The short answer is "no".
I've used Meteor.js in production, and also looked for the same when getting into CLJ(S). The closest I'm aware of are:
- Datsync
- Uses Datomic and Datoms as the sync protocol
- Seems to be alpha
- Fulcro
- Has help for optimistic updates, but not direct data sync like Meteor has with Minimongo, closer to Meteor methods (ie a client and server implementation of the same call)
- Production-ready, widely used
Why hasn't a Meteor-killer hasn't been written in CLJ(S)?
- It's hard to do (at all, performantly)
- The company behind Meteor raised tens of millions of dollars over the last decade to work in this space and still didn't resolve all the scalability or semantic rough edges in the data sync design
- The datastores Clojure people tend to use (Datomic or relational) likely make data sync even harder, and certainly quite different (it wouldn't be a port from Meteor's implementation).
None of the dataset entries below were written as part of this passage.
/-- The counts of lines that wait for a boundary: collectives, and ranges without a SAVED_ACT write (R272, R355). -/
def State.waitTick (s : State) : State :=
  { s with
    colls := s.colls.map fun (e : Nat × List Coll) =>
      (e.1, e.2.map fun (c : Coll) => if c.started && !c.done then { c with waited := c.waited + 1 } else c),
    quiet := (s.quiet.map fun (e : Nat × Nat) => (e.1, e.2 + 1)).filter fun (e : Nat × Nat) => decide (e.2 < 16) }

/-- Each tile reports the segments that retired during the tick to the step scheduler of its partition (R55, action 2). -/
def State.takeReports (s : State) : State :=
  let s1 := { s with parts := s.parts.map fun (e : Nat × Part) => (e.1, { e.2 with reports := [] }) }
  let s2 := s.tiles.foldl
    (fun (s : State) (e : Nat × Tile) => e.2.report.foldl (fun s g => s.segReport e.1 g 0) s) s1
  { s2 with tiles := s2.tiles.map fun (e : Nat × Tile) => (e.1, { e.2 with report := [] }) }

/-- TICK_BOUNDARY (R55). -/
def execTickBoundary (s : State) : Host.Outcome State Fault Refusal :=
  .next (
    let s1 := s.leaves.toBoundary.takeReports
    let s2 := { s1 with bw := s1.bw.map fun (e : Nat × BwSet) => (e.1, e.2.take) }.watchdogs
    let s3 := s2.slotsTick.waitTick.refBegin.healthTick.thermal
    let s4 := { s3 with clk := { s3.clk with slewNow := slewTick s3.clk.slew, slew := slewStep s3.clk.slew } }
    s4.when (s4.fget R.TCK_SYNC F.TCK_SYNC_ROLE == 1) fun s => s.flood none (tickMsg s.pkgId s.tick s.clk.tb))

/-! ### Segments over time (R59, R69, R198) -/

/-- The lead of a running segment sets a flag in TIL_SEG_STATUS. -/
def State.segFlag (s : State) (t : Nat) (f : Fld) : State := s.fset (R.TIL_SEG_STATUS t) f 1

/-- Cycles since the start of a segment, as the time base counts them. -/
def State.elapsed (s : State) (r : Run) : Nat := (s.clk.tb + 2 ^ 64 - r.start % 2 ^ 64) % 2 ^ 64

/-- BUDGET_OVER (R198): once for a segment whose running time has passed its budget, which runs on. -/
def execBudgetOver (t : Nat) (s : State) : Host.Outcome State Fault Refusal :=
  s.runIf (decide (t < 192)) (
    match (s.tile t).run with
    | some r =>
      if r.overBudget || decide (s.elapsed r ≤ r.img.budget) then s
      else (s.modTile t fun x => { x with run := some { r with overBudget := true } }).segFlag t F.TIL_SEG_STATUS_BUDGET_OVER
    | none => s)

/-- SEG_OVERRUN (R59): once for a segment that has not retired one period after its start, which runs on. -/
def execSegOverrun (t : Nat) (s : State) : Host.Outcome State Fault Refusal :=
  s.runIf (instrWf (.segOverrun t)) (
    match (s.tile t).run with
    | some r =>
      if r.overran || decide (s.elapsed r < s.period) then s
      else
        let s1 := (s.modTile t fun x => { x with run := some { r with overran := true } }).segFlag t F.TIL_SEG_STATUS_SEG_OVERRUN
        (s1.fadd (R.TIL_SEG_RETIRED t) F.TIL_SEG_RETIRED_OVERRUNS 1).pmcTile t 0x13 1
    | none => s)

/-- A watchdog expires: it is logged as a timeout and counted, and the health monitor takes it as a reset input (R69, R72, R427,
R465). -/
def State.watchdog (s : State) (e : LogEntry) : State := ((s.timeoutLog { e with cause := 0x13 }).health 3 1).lifeAdd 11 1

/-- SEG_HANG (R69): the segment is dropped, the tile domain of every member is reset (R60), and the step is aborted (R72). -/
def execSegHang (t : Nat) (s : State) : Host.Outcome State Fault Refusal :=
  s.runIf (instrWf (.segHang t)) (
    match (s.tile t).run with
    | some r =>
      if !s.atBoundary 3 || decide (r.bounds < s.fget R.TCK_WDOG F.TCK_WDOG_SEG_TICKS) then s
      else
        let s1 := (s.stopRun t).segRecord t r.img.segId r.lastIdx 0xB
        let s2 := s1.watchdog { cls := 5, dom := 1, unit := t, kind := 1, cause := 0x13, segId := r.img.segId, index := r.lastIdx }
        let s3 := s2.abortHerd (t / 12)
        r.members.foldl (fun (s : State) u => (s.modTile u fun x => { x with hangs := x.hangs + 1 }).resetDue 1 u) s3
    | none => s)

/-! ### Control cores, herds and dies (R69) -/

/-- HEARTBEAT_EXPIRY (R69): an interrupt and an event, and the watchdog counts afresh. -/
def execHeartbeatExpiry (c : Nat) (s : State) : Host.Outcome State Fault Refusal :=
  s.runIf (instrWf (.heartbeatExpiry c)) (
    if !s.atBoundary 3 || decide ((s.core c).hb < s.fget R.TCK_WDOG F.TCK_WDOG_HB_TICKS) then s
    else
      let s1 := s.setCore c { s.core c with hb := 0, irq := (s.core c).irq ||| 2 }
      (s1.watchdog { cls := 5, unit := c, kind := 9, cause := 0x13 }).event (R.HRD_HEARTBEAT (c / 2))
        (some { F.HRD_HEARTBEAT_BEAT with lo := c % 2 }) [c])

/-- HERD_WATCHDOG (R69): the herd domain is reset, and the step in flight is aborted (R72). -/
def execHerdWatchdog (h : Nat) (s : State) : Host.Outcome State Fault Refusal :=
  s.runIf (instrWf (.herdWatchdog h)) (
    if !s.atBoundary 3 || decide ((s.herd h).wd < s.fget R.TCK_WDOG F.TCK_WDOG_HERD_TICKS) then s
    else
      let s1 := s.setHerd h { s.herd h with wd := 0 }
      ((s1.watchdog { cls := 5, dom := 2, unit := h, kind := 2, cause := 0x13 }).abortHerd h).resetDue 2 h)

/-- DIE_WATCHDOG (R69): the die compute domain is reset, and the steps in flight on it are aborted (R72). -/
def execDieWatchdog (d : Nat) (s : State) : Host.Outcome State Fault Refusal :=
  s.runIf (instrWf (.dieWatchdog d)) (
    if !s.atBoundary 3 || decide (Map.get 0 s.dieWd d < s.fget R.TCK_WDOG F.TCK_WDOG_DIE_TICKS) then s
    else
      let s1 := { s with dieWd := Map.put 0 s.dieWd d 0 }.watchdog { cls := 5, dom := 3, unit := d, kind := 3, cause := 0x13 }
      (forRange 8 (fun i (s : State) => s.abortHerd (8 * d + i)) s1).resetDue 3 d)

/-! ### Memory and UCIe timeouts (R69, R71) -/

/-- The requests of an agent for a line that have had no answer. -/
def State.askedBy (s : State) (ag line : Nat) : List Txn :=
  ((match s.busyAt line with | some b => b.cur.toList ++ b.waiters | none => [])
    ++ (Map.get [] s.reqQ (sliceOf line)).filterMap fun q => if q.1 = line then some q.2 else none).filter fun t => t.ag == ag

/-- A request that waits at its home is given up by its requester. -/
def State.giveUp (s : State) (ag line : Nat) : State :=
  let s1 := s.modBusy line fun b => { b with waiters := b.waiters.filter fun t => t.ag != ag }
  { s1 with reqQ := s1.reqQ.map fun e => (e.1, e.2.filter fun q => !(q.1 == line && q.2.ag == ag)) }

/-- An error response for a request to an agent (R71). -/
def State.errorResponse (s : State) (ag line : Nat) : State :=
  (s.giveUp ag line).agentFails ag (match s.askedBy ag line with | t :: _ => t.part | [] => 0) 2

/-- MEM_REQUEST_TIMEOUT (R69): an error response to the requester. -/
def execMemRequestTimeout (ag line : Nat) (s : State) : Host.Outcome State Fault Refusal :=
  s.runIf (instrWf (.memRequestTimeout ag line)) (
    let u := memUnit line
    (s.timeoutAt { cls := 5, unit := u.2, kind := u.1, cause := 0x13, arg := line * 64 }).errorResponse ag line)

/-- The link of module m of a die, and its number there (R460). -/
def moduleLink (d m : Nat) : Nat × Nat := if m < 12 then (d, m) else (2, m - 12)

/-- A module is retrained: it carries traffic again (R29, R69). -/
def State.retrain (s : State) (d m : Nat) : State :=
  let l := moduleLink d m
  { s with ucieOut := Map.put 0 s.ucieOut l.1 (setBits (s.ucieGone l.1) l.2 1 0) }

/-- UCIE_TIMEOUT (R69): an error response to the requester, and the module is retrained: module 0 to 27 of a die as R460 numbers
them. -/
def execUcieTimeout (d module ag line : Nat) (s : State) : Host.Outcome State Fault Refusal :=
  s.runIf (instrWf (.ucieTimeout d module ag line)) (
    let m := 28 * d + module
    let s1 := s.timeoutAt { cls := 5, unit := m, kind := 8, cause := 0x13, arg := line * 64 }
    ((((s1.lifeAdd 27 1).histAdd 24 m 1).health 1 1).retrain d module).errorResponse ag line)

/-! ### Tick markers (R63, R64) -/

/-- 200 ns in cycles. -/
def lockCycles : Nat := 220

/-- LOCKED falls: counted, with an event (R64). -/
def State.unlock (s : State) : State :=
  if s.fbit R.TCK_STATUS F.TCK_STATUS_LOCKED then
    ((s.fset R.TCK_STATUS F.TCK_STATUS_LOCKED 0).fadd R.TCK_STATUS F.TCK_STATUS_UNLOCK_COUNT 1).event R.TCK_STATUS
      (some F.TCK_STATUS_LOCKED) []
  else s

/-- The upstream port of a follower: of the ports that are up, the one with the fewest hops to the master, the lowest on a tie (R63).
How far the master lies behind a port is open (log entry 2). -/
def State.upPort (s : State) : Option Nat := leastBy Config.tickHops ((List.range 36).filter s.portUp)

/-- TCK_SYNC shows the upstream port and its hops. -/
def State.upstream (s : State) (port : Nat) : State :=
  (s.fset R.TCK_SYNC F.TCK_SYNC_UPSTREAM port).fset R.TCK_SYNC F.TCK_SYNC_HOPS (Config.tickHops port)

/-- The offset of the local boundary from the master's, in cycles: the master's time base at this cycle less the local one. -/
def State.markerOffset (s : State) (time delay : Nat) : Int := toInt 64 ((time + delay + 2 ^ 64 - s.clk.tb) % 2 ^ 64)

/-- A marker whose boundary number is the follower's own (R64): offset, lock and slewing. -/
def State.markerIn (s : State) (off : Int) : State :=
  let s1 := s.fset R.TCK_OFFSET F.TCK_OFFSET_OFFSET (ofInt 32 off)
  let s2 := { s1 with clk := { s1.clk with slew := off } }
  if off.natAbs ≤ lockCycles then
    let n := min 16 (s2.clk.inLock + 1)
    { s2 with clk := { s2.clk with inLock := n } }.when (n == 16) fun s =>
      { s.fset R.TCK_STATUS F.TCK_STATUS_LOCKED 1 with clk := { s.clk with locked1 := true } }
  else { s2 with clk := { s2.clk with inLock := 0 } }.unlock

/-- A marker follows that of the boundary before, or breaks the run of consecutive markers (R64). -/
def State.markRun (s : State) (bnd : Nat) : State :=
  { s with clk := { s.clk with lastMark := some bnd, markAt := s.tick,
                               inLock := if (s.clk.lastMark.map fun b => (b + 1) % 2 ^ 48) = some bnd then s.clk.inLock else 0 } }

/-- The time base as a marker steps it at the first lock since start-up, which is made only while no context is resident (R64). -/
def State.markerStep (s : State) (time delay : Nat) : State :=
  if !s.clk.locked1 && !s.anyResident then
    let s0 := s.leaves
    let s1 := { s0 with clk := { s0.clk with tb := (time + delay) % 2 ^ 64, phase := 9, locked1 := true, slew := 0, slewNow := 0 } }
    { s1 with clk := { s1.clk with markAt := s1.tick } }
  else s

/-- A marker at a follower: one whose boundary number differs from TCK_COUNT is a sync error (R63); any other measures the offset. A
marker that steps the time base is held against the TCK_COUNT that the step leaves (log entry 89). -/
def State.marker (s : State) (bnd time delay : Nat) : State :=
  let s1 := (s.markRun bnd).markerStep time delay
  if bnd ≠ s1.tick then { s1 with clk := { s1.clk with inLock := 0 } }.fset R.TCK_STATUS F.TCK_STATUS_SYNC_ERR 1
  else s1.markerIn (s1.markerOffset time delay)

/-- TICK (R63): a follower receives a marker; `delay` is the link delay that it has measured. It takes and forwards the markers of its
upstream port. -/
def execTick (port bnd time delay : Nat) (s : State) : Host.Outcome State Fault Refusal :=
  s.runIf (instrWf (.tick port bnd time delay)) (
    if s.fget R.TCK_SYNC F.TCK_SYNC_ROLE = 2 ∧ s.upPort = some port then
      let s1 := ((s.upstream port).fset R.TCK_STATUS F.TCK_STATUS_HOLDOVER 0).marker bnd time delay
      s1.flood (some port) (tickMsg s.pkgId bnd ((time + delay) % 2 ^ 64))
    else s)

/-- MARKER_LOSS (R64): four consecutive markers have failed to arrive, as the follower counts boundaries. -/
def execMarkerLoss (s : State) : Host.Outcome State Fault Refusal :=
  .next (
    if s.fget R.TCK_SYNC F.TCK_SYNC_ROLE = 2 ∧ s.clk.markAt + 4 ≤ s.tick then
      { s with clk := { s.clk with inLock := 0 } }.unlock.fset R.TCK_STATUS F.TCK_STATUS_HOLDOVER 1
    else s)

end Sys2Proof.Machine
end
- Clojure developers tend to prefer assembling a system around the needs of a particular problem/solution/requirement rather than assembling a solution around a particular feature/framework (eg Mongo documents that sync full-stack).
People are still thinking about this though, both inside the Clojure community and out. Check out:
The only meaningful way to compare is to consider them both in your context. I remember giving up Meteor's magic felt significant at the time but haven't found myself wanting to go back. I see it as trading magic for simplicity and flexibility.